Summit 200 Series Switch Installation and User Guide 143
12 Quality of Service (QoS)
This chapter covers the following topics:
• Overview of Policy-Based Quality of Service on page 143
• Applications and Types of QoS on page 144
• Configuring QoS for a Port or VLAN on page 145
• Traffic Groupings on page 146
— MAC-Based Traffic Groupings on page 147
— Explicit Class of Service (802.1p and DiffServ) Traffic Groupings on page 148
— Physical and Logical Groupings on page 152
• Verifying Configuration and Performance on page 153
• Modifying a QoS Configuration on page 154
• Traffic Rate-Limiting on page 154
• Dynamic Link Context System on page 154
Policy-based Quality of Service (QoS) is a feature of ExtremeWare and the Extreme switch architecture
that allows you to specify different service levels for traffic traversing the switch. Policy-based QoS is an
effective control mechanism for networks that have heterogeneous traffic patterns. Using Policy-based
QoS, you can specify the service level that a particular traffic type receives.

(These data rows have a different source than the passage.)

/-- Step 9 of the boot: the capes run, and the enabled ports that are DISABLED begin training (R450, R484). -/
def State.bootPorts (s : State) : State :=
  let s := [12, 13, 14, 15].foldl (fun s i => s.setFld .STR_ISLAND_CLK_FREQ_MHZ i 0 (bootClock i)) s
  (List.range 24).foldl (fun s p =>
    if s.portPresent p ∧ s.fld .JL_PORT_CTL_ENABLE p = 1 ∧ s.portState p = portDisabled then s.startTraining p else s) s

/-- The mandatory data byte of the in-band interrupt that the device signals while MCTP packets wait for I3C, as DSP0233 numbers
it; none where none waits or it has no address (R478). Log entries 27 and 52. -/
def State.ibi (s : State) : Option Nat := if s.mctp.i3c.isSome && s.mctpOut.any (fun e => e.1 == 0) then some 0xAE else none

/-- The controller that an in-band interrupt has called reads the first packet that waits. Log entry 52. -/
def State.i3cReads (s : State) : State :=
  if s.ibi.isSome then { s with mctpOut := s.mctpOut.eraseP (fun e => e.1 == 0) } else s

/-- A tick with nothing commanded: the islands that run count on, the I3C controller reads a packet, and a boot under way comes to
its step 9 before READY (R450, R484). Log entries 2, 52 and 54. -/
def State.idles (s : State) : State :=
  let s := s.idleTick.i3cReads
  if s.ready ∨ s.heldInReset ∨ s.pins.tripped ∨ s.trialRefused ∨ s.bootRefused then s else s.bootPorts

/-- Steps 2 to 10 of the boot: DRBG, islands, straits, stacks, mainland ports, memory, Jumel ports, READY (R450).
Log entry 54. -/
def State.boots (s : State) (mlCaps mlBad : List Nat) : State :=
  let s := if s.fld .SEC_DEV_STAT_DRBG = 2 then s else { s with drbgCount := 0 }.setFld .SEC_DEV_STAT_DRBG 0 0 1
  let s := (List.range 35).foldl (fun s n => s.straitUp n) s
  let s := (List.range 18).foldl (fun s i => s.setFld .STR_ISLAND_CLK_FREQ_MHZ i 0 (bootClock i)) s
  let s := (List.range 8).foldl (fun s k => s.setFld .MEM_STACK_STAT_STATE k 0 1) s
  let s := s.bootRepairs
  let s := (List.range 16).foldl (fun s p => s.bootPort p (mlCaps.getD p 0) (mlBad.contains p)) s
  let s := s.zeroFill
  let s := { s with watchdogs := (List.range 18).foldl (fun w c => storeSet 0 w c (s.count 16)) [] }
  let s := s.bootPorts
  let s := s.activateTrial
  let s := s.journal 0x80 (leBytes 1 (s.fld .HBR_RESET_STAT_CAUSE) ++ leBytes 1 (s.fld .HBR_STAT_ACTIVE_B))
  s.setFld .HBR_STAT_STATE 0 0 1

/-- The boot ends (R450 steps 2 to 10): DRBG instantiated, islands locked and straits UP, stacks trained and repaired, mainland
ports trained with the capacities found, memory zero-filled (R235), enabled Jumel ports in training, READY. Firmware is verified
first (R416); a trial whose image fails, or that comes later than 2 s, falls back (R453). -/
def execBootReady (mlCaps mlBad : List Nat) (s : State) : Result :=
  if s.ready ∨ s.heldInReset ∨ s.pins.tripped ∨ s.bootRefused then ok s
  else if s.trialRefused ∨ (s.fw.trial ≠ 0 ∧ s.inWindow 16 2000000000 = false) then ok s.trialFails else
  ok (s.boots mlCaps mlBad)

/-! ## Firmware update (R417, R418, R451, R452) -/

/-- A stage at the head of the staging engine's queue asks for the image's header (R451). Log entry 55. -/
def State.fwAsks (s : State) : State :=
  match s.fw.staging with
  | some addr =>
    if s.staging.head? = some 9 ∧ s.fw.asked = false then
      { s with fw := { s.fw with asked := true } }.hostRead 0 16 addr 4096
    else s
  | none => s

/-- A stage of the image at a host address starts, or finds one running (R451). -/
def State.stageFw (s : State) (addr : Nat) : State :=
  if s.fld .HBR_FW_STAT_BUSY = 1 then s.setFld .HBR_FW_STAT_REJ_BUSY 0 0 1
  else
    let s := { s with staging := s.staging ++ [9], fw := { s.fw with staging := some addr, asked := false, head := [] } }
    (s.setFld .HBR_FW_STAT_BUSY 0 0 1).fwAsks

/-- CANCEL clears every staged bit (R452). -/
def State.cancelFw (s : State) : State :=
  let m := putBit (s.fld .HBR_FW_STAT_STAGED) (s.fw.restaged.getD 4) true % 16
  let meas := (setBits m 4).flatMap s.stagedMeas
  (({ s with fw := { s.fw with restaged := none } }.setStaged 0).journal 0x33 (leBytes 1 m ++ meas)).hbrEvent .HBR_EVT_FW

/-- A write of HBR_FW_CTL by function 0; one with both bits acts on CANCEL first. Log entry 17. -/
def State.writeFwCtl (s : State) (fn : Nat) (w : Word) : State :=
  if fn ≠ 0 ∨ s.ready = false then s else
  let s := if bit w.toNat 1 then s.cancelFw else s
  if bit w.toNat 0 then s.stageFw (4096 * s.fld .HBR_FW_SRC_ADDR) else s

Overview of Policy-Based Quality of Service
Policy-based QoS allows you to protect bandwidth for important categories of applications or
specifically limit the bandwidth associated with less critical traffic. For example, if voice-over-IP traffic
requires a reserved amount of bandwidth to function properly, using QoS, you can reserve sufficient
bandwidth critical to this type of application. Other applications deemed less critical can be limited so
as to not consume excessive bandwidth. The switch contains separate hardware queues on every
physical port. Each hardware queue can be programmed by ExtremeWare with bandwidth limitation
and prioritization parameters. The bandwidth limitation and prioritization parameters that modify the
forwarding behavior of the switch affect how the switch transmits traffic for a given hardware queue on
a physical port.
Summit 200 series switches support up to four physical queues per port.